### Problem
Report every line of the records that includes the word "event".

[Opening Exercise data section]

/-- A CREDIT frame (R363). -/
def RPort.sendCredit (r : RPort) : RPort :=
  { r with toldCons := r.consumed, creditCycles := 0, unrepCycles := 0 }.emitLink 1
    (pay (((List.range 6).map fun c => nth r.consumed c * 2 ^ (16 * c)).foldl (· + ·) 0))

/-- A frame of class `c` is consumed. -/
def RPort.consume (r : RPort) (c : Nat) : RPort :=
  let none_ := (List.range 6).all fun k => r.untold k = 0
  let r := { r with consumed := modAt (fun n => (n + 1) % 65536) c r.consumed, unrepCycles := if none_ then 0 else r.unrepCycles }
  if 8 ≤ r.untold c then r.sendCredit else r

def Block.consume (b : Block) (p c : Nat) : Block := if (b.port p).st.framed then b.modPort p fun r => r.consume c else b

/-- Tokens of class `c`, in tokens × ZCLK cycles of a ms; a bucket never used is full (log entry 15). -/
def RPort.bucket (r : RPort) (c : Nat) : Nat := r.tokens.getD c ((r.rl.getD c (0, 0)).2 * Config.cyclesMs)

/-- One token taken from class `c`, if it has one (R379). -/
def RPort.takeToken (r : RPort) (c : Nat) : Option RPort :=
  if Config.cyclesMs ≤ r.bucket c then
    some { r with tokens := modAt (· - Config.cyclesMs) c ((List.range 8).map r.bucket) }
  else none

/-- A frame's content is discarded for want of a token; too many in a ms isolate the port (R379, R380). -/
def Block.rlDrop (b : Block) (p c : Nat) : Block :=
  let r := b.port p
  let l := b.aonClk :: ((Tab.get (fun _ => []) r.dropTimes c).filter fun t => b.aonClk < t + Config.cyclesMs)
  let b := (b.setPort p { r with dropTimes := Tab.set (fun _ => []) r.dropTimes c l }).count32 (prt p Reg.RL_DROP)
  let lim := b.field (prt p Reg.RL_STRIKES) 15 0
  if lim ≠ 0 ∧ lim < l.length ∧ r.st.framed then b.isolate p 15 else b

/-! ### Messages -/

/-- A HEARTBEAT is taken (R370, R373, R386). -/
def Block.takeHeartbeat (b : Block) (p : Nat) (f : Frame) : Block :=
  let r := b.port p
  if payField f.payload 0 4 ≠ b.reg (prt p Reg.PT_PEER_ID) then b.isolate p 14
  else
    let period := b.field (prt p Reg.HB_CTL) 15 0 * Config.cyclesUs
    let n := if r.hbGood = 0 ∨ 2 * r.hbLast ≤ 3 * period then r.hbGood + 1 else 1
    b.setPort p { r with hbGood := n, hbLast := 0, authAsked := r.authAsked || (decide (r.st = .quarantine) && decide (16 ≤ n)) }

/-- Whether this port's time master is followed (R387, R388). -/
def Block.follows (b : Block) (p : Nat) : Bool := bit (b.reg (prt p Reg.PT_CTL)) 3

/-- SYNC (R388, R389). -/
def Block.takeSync (b : Block) (p : Nat) (f : Frame) : Block :=
  if !b.follows p then b
  else
    let d := payField f.payload 4 1 % 16
    let b := b.modPort p fun r => { r with exch := payField f.payload 0 4, t2 := b.ns, exchOk := !f.replay, peerDepth := d }
    if d ≤ 13 then { b with sync := { b.sync with depth := some (d + 1) } } else b

/-- FOLLOW_UP: the follower takes T1 and answers with DELAY_REQ (R389). -/
def Block.takeFollowUp (b : Block) (p : Nat) (f : Frame) : Block :=
  let r := b.port p
  if !b.follows p ∨ payField f.payload 0 4 ≠ r.exch then b
  else
    let b := b.setPort p { r with t1 := payField f.payload 8 8, exchOk := r.exchOk && !f.replay }
    b.sendFrame p 0 2 (pay r.exch)

/-- DELAY_REQ: the master answers with T4 (R389). -/
def Block.takeDelayReq (b : Block) (p : Nat) (f : Frame) : Block :=
  if bit (b.reg (prt p Reg.PT_CTL)) 4 then b.sendFrame p 0 3 (pay (payField f.payload 0 4 + b.ns * 2 ^ 64)) else b

/-- The fabric time corrected by a kept exchange of offset `o` (R390). -/
def Block.correct (b : Block) (o : Int) : Block :=
  let s := b.sync
  if !s.gained ∧ o < -1000 then { b with fabric := b.fabric + (-o).toNat * 9000000000, sync := { s with gained := true } }
  else if !s.gained ∧ 1000 < o then { b with sync := { s with gained := true, hold := 9 * o.toNat } }
  else { b with sync := { s with gained := true, ppb := max (-100000) (min 100000 (-o * 4000)) } }

/-- A kept exchange: its registers, the correction, and the lock (R389, R390). -/
def Block.keepExchange (b : Block) (p : Nat) (o d : Int) : Block :=
  let b := (b.setReg (prt p Reg.TS_OFFSET) (o % 2 ^ 32).toNat).setReg (prt p Reg.TS_DELAY) (d % 2 ^ 32).toNat
  let b := b.modPort p fun r => { r with delays := (d :: r.delays).take 8, goodRun := if o.natAbs ≤ 4 then r.goodRun + 1 else 0 }
  let b := b.correct o
  if 8 < o.natAbs then b.setLock p false
  else if 4 ≤ (b.port p).goodRun then b.setLock p true
  else b

/-- DELAY_RESP: the follower's offset and delay, kept or dropped (R389). A mean is rounded down. -/
def Block.takeDelayResp (b : Block) (p : Nat) (f : Frame) : Block :=
  let r := b.port p
  if !b.follows p ∨ payField f.payload 0 4 ≠ r.exch ∨ 13 < r.peerDepth then b
  else
    let t4 : Int := payField f.payload 8 8
    let fwd : Int := (r.t2 : Int) - r.t1
    let back : Int := t4 - r.t3
    let o := (fwd - back) / 2
    let d := (fwd + back) / 2
    let mean := (r.delays.foldl (· + ·) 0) / max 1 (r.delays.length : Int)
    let far := !r.delays.isEmpty && decide (20 < (d - mean).natAbs)
    let b := b.setPort p { r with skip := r.skip - 1, exchOk := false }
    if !r.exchOk ∨ f.replay ∨ far ∨ 0 < r.skip then b else b.keepExchange p o d

/-- An ERR event forwarded on the other ports (R384). -/
def Block.forwardErr (b : Block) (p typ : Nat) (pl : BitVec 192) : Block :=
  let hops := payField pl 13 1 % 8
  if hops < 7 then
    (b.runPorts.filter fun k => k ≠ p ∧ bit (b.reg (prt k Reg.PT_CTL)) 5).foldl (fun b k => b.sendErr k typ (pl + pay (2 ^ 104))) b
  else b

/-- ERROR and ABORT (R383, R384, R412): an event already taken is ignored; one of a job without a local member is forwarded only. -/
def Block.takeErr (b : Block) (p typ : Nat) (pl : BitVec 192) : Block :=
  let origin := payField pl 0 4
  let no := payField pl 4 4
  let job := payField pl 8 4
  let code := payField pl 12 1
  let inc := payField pl 14 2
  if b.seen.any fun e => e.origin = origin ∧ e.inc = inc ∧ e.no = no then b
  else
    let b := (b.remember origin inc no).cinderRec 0x0B code 0 (p * 2 ^ 24 + job % 2 ^ 24)
    let mine := (b.ctxs.filter fun kv => kv.2.jobValid ∧ kv.2.job = job).map (·.1)
    let b := if typ = 1 then mine.foldl (fun b c => b.loseCtx c 0x31 none true) b
      else if mine.isEmpty then b
      else b.event pgRc 12 0 (origin * 2 ^ 32 + job) (p * 2 ^ 8 + code)
    b.forwardErr p typ pl

/-- RELAY (R155, R392): only from the TS_UP port. -/
def Block.takeRelayFrame (b : Block) (p : Nat) (pl : BitVec 192) : Block :=
  if b.follows p then b.takeRelay (payField pl 0 6) (payField pl 8 8) else b

/-- RECORD (R393, R457): a mirror record with its port, or nothing. -/
def Block.takeMirror (b : Block) (p : Nat) (pl : BitVec 192) : Block :=
  if bit (b.reg (prt p Reg.PT_CTL)) 7 then
    let r := payField pl 8 16
    let r := r - bits r 119 116 * 2 ^ 116 + (2 * p + 1) * 2 ^ 116
    b.cinderPut (r / 2 ^ 120) (BitVec.ofNat 128 r) false
  else b

/-- MESSAGE (R394): it waits for MG_RX, and is not consumed before its VALID is written. -/
def Block.takeMessage (b : Block) (p : Nat) (pl : BitVec 192) : Block :=
  let first := (b.port p).mgRx.isEmpty
  let b := b.modPort p fun r => { r with mgRx := r.mgRx ++ [pl] }
  if first then b.event (pgRein p) 10 else b

/-- What a message does (R381). -/
def Block.rxContent (b : Block) (p : Nat) (f : Frame) : Block :=
  match f.cls, f.typ with
  | 0, 0 => b.takeSync p f
  | 0, 1 => b.takeFollowUp p f
  | 0, 2 => b.takeDelayReq p f
  | 0, 3 => b.takeDelayResp p f
  | 1, t => b.takeErr p t f.payload
  | 2, _ => b.takeHeartbeat p f
  | 3, _ => b.takeRelayFrame p f.payload
  | 4, _ => b.takeMirror p f.payload
  | 5, _ => b.takeMessage p f.payload
  | _, _ => b

/-- Whether frames of a class wait in the receive buffers: a global stop or an L3 holds the units that take them (R377, R448). -/
def Block.rxHolds (b : Block) (c : Nat) : Bool := (b.stop.stopped || decide (b.st = .off)) && decide (c = 1 ∨ 3 ≤ c)

/-- A message taken, and consumed unless it waits in MG_RX (R363, R394). -/
def Block.rxTake (b : Block) (p : Nat) (f : Frame) : Block :=
  let b := b.rxContent p f
  if f.cls = 5 then b else b.consume p f.cls

/-- A frame accepted in order (R360, R379). A replay takes no token. -/
def Block.rxAccept (b : Block) (p : Nat) (f : Frame) : Block :=
  let b := b.modPort p fun r => { r with expSeq := (r.expSeq + 1) % 256, ackedTo := some f.seq, nakFor := none }
  match if f.replay then some (b.port p) else (b.port p).takeToken f.cls with
  | none => (b.consume p f.cls).rlDrop p f.cls
  | some r =>
    let b := b.setPort p r
    if b.rxHolds f.cls then b.modPort p fun r => { r with rxHeld := r.rxHeld ++ [f] } else b.rxTake p f

/-- A credited frame of a class and type arrives (R359, R360, R367, R370, R383). -/
def Block.rxFrame (b : Block) (p : Nat) (f : Frame) (cls typ : Nat) : Block :=
  let f := { f with cls := cls, typ := typ }
  let r := b.port p
  if !r.st.linked then b
  else if f.resv ≠ 0 then b.rxBad p
  else if !r.st.framed then b
  else if r.st = .quarantine ∧ cls ≠ 2 then b.isolate p 11
  else
    let b := b.rxGood p f
    let d := (r.expSeq + 256 - f.seq % 256) % 256
    if d = 0 then b.rxAccept p f
    else if d ≤ 128 then b
    else
      let b := if cls = 1 ∧ !b.rxHolds 1 then b.rxContent p f else b
      b.sendNak p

[Closing Exercise data section]

### Written reply
/-- An ERR event forwarded on the other ports (R384). -/
/-- ERROR and ABORT (R383, R384, R412): an event already taken is ignored; one of a job without a local member is forwarded only. -/
      else b.event pgRc 12 0 (origin * 2 ^ 32 + job) (p * 2 ^ 8 + code)
  if first then b.event (pgRein p) 10 else b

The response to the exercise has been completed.